> WORK TASK
With every mark kept, transcribe all of the records.

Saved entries

----

/-- A sweep of a pass by its number. -/
def PassReq.sweep (q : PassReq) (s0 i : Nat) : Sweep :=
  if q.tiles = 1 then
    { idx := i, start := s0 + 256 * i, n := min 256 (q.vectors - 256 * i), v0 := 256 * i, phase := 0, round := i, tile := 0,
      first := true, final := true }
  else
    { idx := i, start := s0 + 260 * (i / q.ilv) + (260 / q.ilv) * (i % q.ilv), n := q.vectors, v0 := 0, phase := i % q.ilv,
      round := i / q.ilv, tile := i, first := i / q.ilv == 0, final := i / q.ilv + 1 == q.rounds }

/-- The number of sweeps of a pass. -/
def PassReq.sweepCount (q : PassReq) : Nat := if q.tiles = 1 then ceilDiv q.vectors 256 else q.tiles

/-- The sweeps of a pass that have something in the array at a slot. -/
def Pass.active (p : Pass) (t : Nat) : List Sweep :=
  ((List.range p.req.sweepCount).map (p.req.sweep p.s0)).filter (fun w =>
    decide (w.start ≤ t) && decide (t ≤ w.start + w.n + 258 + p.req.width))

/-- The slot from which a following pass may enter (R74). -/
def Pass.nextSlot (p : Pass) : Nat :=
  if p.req.tiles = 1 then p.s0 + p.req.vectors else p.s0 + 260 * p.req.rounds

/-- The slot by which every vector has drained and every verdict has been given (R87, R91). -/
def Pass.endSlot (p : Pass) : Nat :=
  let w := p.req.sweep p.s0 (p.req.sweepCount - 1)
  w.start + w.n + 258 + p.req.width

/-- The slot at which the last vector that uses a tile enters. -/
def Pass.lastEntry (p : Pass) (tile : Nat) : Nat :=
  if p.req.tiles = 1 then p.s0 + p.req.vectors - 1
  else let w := p.req.sweep p.s0 tile; w.start + w.n - 1

/-- The slot at which the last vector that meets the preload tensor enters: that of the first round's last phase, or of the last sweep of
a streaming pass (R72). -/
def Pass.lastPreload (p : Pass) : Nat := if p.req.tiles = 1 then p.lastEntry 0 else p.lastEntry (p.req.ilv - 1)

/-! ### Elements by stream index -/

/-- Where an element of a plain tensor lies: the start of its dimension-0 row in the units of BASE, and its bit within the row. -/
def TDesc.elemPos (d : TDesc) (e : Nat) : Nat × Nat :=
  let cs := d.coords e
  (d.rowStart cs, (cs[0]?.getD 0) * d.fmt.el.width)

/-- The bay words that hold elements `i0` to `i0 + n - 1` of a plain tensor. -/
def TDesc.elemWords (d : TDesc) (i0 n : Nat) : List Nat :=
  ((List.range n).flatMap (fun i =>
    let p := d.elemPos (i0 + i)
    let lo := p.2 / 32
    let hi := (p.2 + d.fmt.el.width - 1) / 32
    if lo = hi then [d.base + p.1 + lo] else [d.base + p.1 + lo, d.base + p.1 + hi])).eraseDups

/-- The codes of those elements, from the words read at those addresses. -/
def TDesc.elemCodes (d : TDesc) (i0 n : Nat) (ws : List W32) : List Nat :=
  let addrs := d.elemWords i0 n
  let word := fun a => ((ws[addrs.idxOf a]?).getD 0).toNat
  (List.range n).map (fun i =>
    let p := d.elemPos (i0 + i)
    let a := d.base + p.1 + p.2 / 32
    ((word a + word (a + 1) * 2 ^ 32) / 2 ^ (p.2 % 32)) % 2 ^ d.fmt.el.width)

/-! ### Tiles (R61, R65, R67, R80, R99) -/

/-- The part of a column that a tile holds: reduction indices from `k0`, in the padded row. -/
def TDesc.colLen (d : TDesc) (k0 kt : Nat) : Nat :=
  min kt ((if d.fmt.fam = .fb then d.kp else d.extent d.raxis) - k0)

/-- The stream index of reduction index `k` of column `n`. -/
def TDesc.colAt (d : TDesc) (n k : Nat) : Nat := n * (if d.fmt.fam = .fb then d.kp else d.extent d.raxis) + k

/-- The columns of a weight tensor. -/
def TDesc.colCount (d : TDesc) : Nat := d.count / d.extent d.raxis

/-- A column of a tile: its codes, filled with zeros, and its scales. -/
abbrev TileCol := List Nat × List Nat × List Half

/-- A column with its codes and scales filled up. -/
def fillCol (kt : Nat) (c : TileCol) : TileCol :=
  (c.1 ++ List.replicate (kt - c.1.length) 0, c.2.1 ++ List.replicate (kt / 32 - c.2.1.length) 0,
   c.2.2 ++ List.replicate (kt / 32 - c.2.2.length) 0)

/-- A tile from its columns. -/
def tileOf (el : Elem) (kt : Nat) (cols : List TileCol) : Tile :=
  let cs := cols.map (fillCol kt)
  { el := el, rows := kt, width := cols.length, codes := cs.flatMap (·.1), bscales := cs.flatMap (·.2.1),
    slabs := cs.flatMap (·.2.2), wrong := [] }

/-- The diagonal tile of a vector given as one column of 256 (R80): cell (k, k) holds element k. -/
def diagOf (el : Elem) (c : TileCol) : Tile :=
  tileOf el 256 ((List.range 256).map (fun j =>
    ((List.range 256).map (fun k => if k = j then c.1[k]?.getD 0 else 0), c.2.1, c.2.2)))

/-- Whether a tile carries scales. -/
def Tile.isScaled (t : Tile) : Bool := !t.bscales.isEmpty

/-- The combined scale of block `b` of column `j` (R35, R61); 1 for unscaled weights. -/
def Tile.scale (t : Tile) (fb : Bool) (j b : Nat) : Dy :=
  if fb then
    let i := j * (t.rows / 32) + b
    Dy.mul (ue5m3 (t.bscales[i]?.getD 0)) ((slabScale (t.slabs[i]?.getD 0)).getD Dy.zero)
  else ⟨1, 0⟩

/-- The decoded element of cell (k, j), without scale; zero where its block scale is zero (R36). DESIGN CHOICE: an Inf or NaN activation
that meets such a cell gives the NaN of R110 item 1, though the block adds nothing by its last sentence (log 150). -/
def Tile.cell (t : Tile) (fb : Bool) (j k : Nat) : FNum :=
  if fb && t.bscales[j * (t.rows / 32) + k / 32]?.getD 0 == 0 then .fin false 0 0
  else t.el.decode (t.codes[j * t.rows + k]?.getD 0)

----

> RESPONSE
/-- A sweep of a pass by its number. -/
def PassReq.sweep (q : PassReq) (s0 i : Nat) : Sweep :=
  if q.tiles = 1 then
    { idx := i, start := s0 + 256 * i, n := min 256 (q.vectors - 256 * i), v0 := 256 * i, phase := 0, round := i, tile := 0,
      first := true, final := true }
  else
    { idx := i, start := s0 + 260 * (i / q.ilv) + (260 / q.ilv) * (i % q.ilv), n := q.vectors, v0 := 0, phase := i % q.ilv,
      round := i / q.ilv, tile := i, first := i / q.ilv == 0, final := i / q.ilv + 1 == q.rounds }

/-- The number of sweeps of a pass. -/
def PassReq.sweepCount (q : PassReq) : Nat := if q.tiles = 1 then ceilDiv q.vectors 256 else q.tiles

/-- The sweeps of a pass that have something in the array at a slot. -/
def Pass.active (p : Pass) (t : Nat) : List Sweep :=
  ((List.range p.req.sweepCount).map (p.req.sweep p.s0)).filter (fun w =>
    decide (w.start ≤ t) && decide (t ≤ w.start + w.n + 258 + p.req.width))

/-- The slot from which a following pass may enter (R74). -/
def Pass.nextSlot (p : Pass) : Nat :=
  if p.req.tiles = 1 then p.s0 + p.req.vectors else p.s0 + 260 * p.req.rounds

/-- The slot by which every vector has drained and every verdict has been given (R87, R91). -/
def Pass.endSlot (p : Pass) : Nat :=
  let w := p.req.sweep p.s0 (p.req.sweepCount - 1)
  w.start + w.n + 258 + p.req.width

/-- The slot at which the last vector that uses a tile enters. -/
def Pass.lastEntry (p : Pass) (tile : Nat) : Nat :=
  if p.req.tiles = 1 then p.s0 + p.req.vectors - 1
  else let w := p.req.sweep p.s0 tile; w.start + w.n - 1

/-- The slot at which the last vector that meets the preload tensor enters: that of the first round's last phase, or of the last sweep of
a streaming pass (R72). -/
def Pass.lastPreload (p : Pass) : Nat := if p.req.tiles = 1 then p.lastEntry 0 else p.lastEntry (p.req.ilv - 1)

/-! ### Elements by stream index -/

/-- Where an element of a plain tensor lies: the start of its dimension-0 row in the units of BASE, and its bit within the row. -/
def TDesc.elemPos (d : TDesc) (e : Nat) : Nat × Nat :=
  let cs := d.coords e
  (d.rowStart cs, (cs[0]?.getD 0) * d.fmt.el.width)

/-- The bay words that hold elements `i0` to `i0 + n - 1` of a plain tensor. -/
def TDesc.elemWords (d : TDesc) (i0 n : Nat) : List Nat :=
  ((List.range n).flatMap (fun i =>
    let p := d.elemPos (i0 + i)
    let lo := p.2 / 32
    let hi := (p.2 + d.fmt.el.width - 1) / 32
    if lo = hi then [d.base + p.1 + lo] else [d.base + p.1 + lo, d.base + p.1 + hi])).eraseDups

/-- The codes of those elements, from the words read at those addresses. -/
def TDesc.elemCodes (d : TDesc) (i0 n : Nat) (ws : List W32) : List Nat :=
  let addrs := d.elemWords i0 n
  let word := fun a => ((ws[addrs.idxOf a]?).getD 0).toNat
  (List.range n).map (fun i =>
    let p := d.elemPos (i0 + i)
    let a := d.base + p.1 + p.2 / 32
    ((word a + word (a + 1) * 2 ^ 32) / 2 ^ (p.2 % 32)) % 2 ^ d.fmt.el.width)

/-! ### Tiles (R61, R65, R67, R80, R99) -/

/-- The part of a column that a tile holds: reduction indices from `k0`, in the padded row. -/
def TDesc.colLen (d : TDesc) (k0 kt : Nat) : Nat :=
  min kt ((if d.fmt.fam = .fb then d.kp else d.extent d.raxis) - k0)

/-- The stream index of reduction index `k` of column `n`. -/
def TDesc.colAt (d : TDesc) (n k : Nat) : Nat := n * (if d.fmt.fam = .fb then d.kp else d.extent d.raxis) + k

/-- The columns of a weight tensor. -/
def TDesc.colCount (d : TDesc) : Nat := d.count / d.extent d.raxis

/-- A column of a tile: its codes, filled with zeros, and its scales. -/
abbrev TileCol := List Nat × List Nat × List Half

/-- A column with its codes and scales filled up. -/
def fillCol (kt : Nat) (c : TileCol) : TileCol :=
  (c.1 ++ List.replicate (kt - c.1.length) 0, c.2.1 ++ List.replicate (kt / 32 - c.2.1.length) 0,
   c.2.2 ++ List.replicate (kt / 32 - c.2.2.length) 0)

/-- A tile from its columns. -/
def tileOf (el : Elem) (kt : Nat) (cols : List TileCol) : Tile :=
  let cs := cols.map (fillCol kt)
  { el := el, rows := kt, width := cols.length, codes := cs.flatMap (·.1), bscales := cs.flatMap (·.2.1),
    slabs := cs.flatMap (·.2.2), wrong := [] }

/-- The diagonal tile of a vector given as one column of 256 (R80): cell (k, k) holds element k. -/
def diagOf (el : Elem) (c : TileCol) : Tile :=
  tileOf el 256 ((List.range 256).map (fun j =>
    ((List.range 256).map (fun k => if k = j then c.1[k]?.getD 0 else 0), c.2.1, c.2.2)))

/-- Whether a tile carries scales. -/
def Tile.isScaled (t : Tile) : Bool := !t.bscales.isEmpty

/-- The combined scale of block `b` of column `j` (R35, R61); 1 for unscaled weights. -/
def Tile.scale (t : Tile) (fb : Bool) (j b : Nat) : Dy :=
  if fb then
    let i := j * (t.rows / 32) + b
    Dy.mul (ue5m3 (t.bscales[i]?.getD 0)) ((slabScale (t.slabs[i]?.getD 0)).getD Dy.zero)
  else ⟨1, 0⟩

/-- The decoded element of cell (k, j), without scale; zero where its block scale is zero (R36). DESIGN CHOICE: an Inf or NaN activation
that meets such a cell gives the NaN of R110 item 1, though the block adds nothing by its last sentence (log 150). -/
def Tile.cell (t : Tile) (fb : Bool) (j k : Nat) : FNum :=
  if fb && t.bscales[j * (t.rows / 32) + k / 32]?.getD 0 == 0 then .fin false 0 0
  else t.el.decode (t.codes[j * t.rows + k]?.getD 0)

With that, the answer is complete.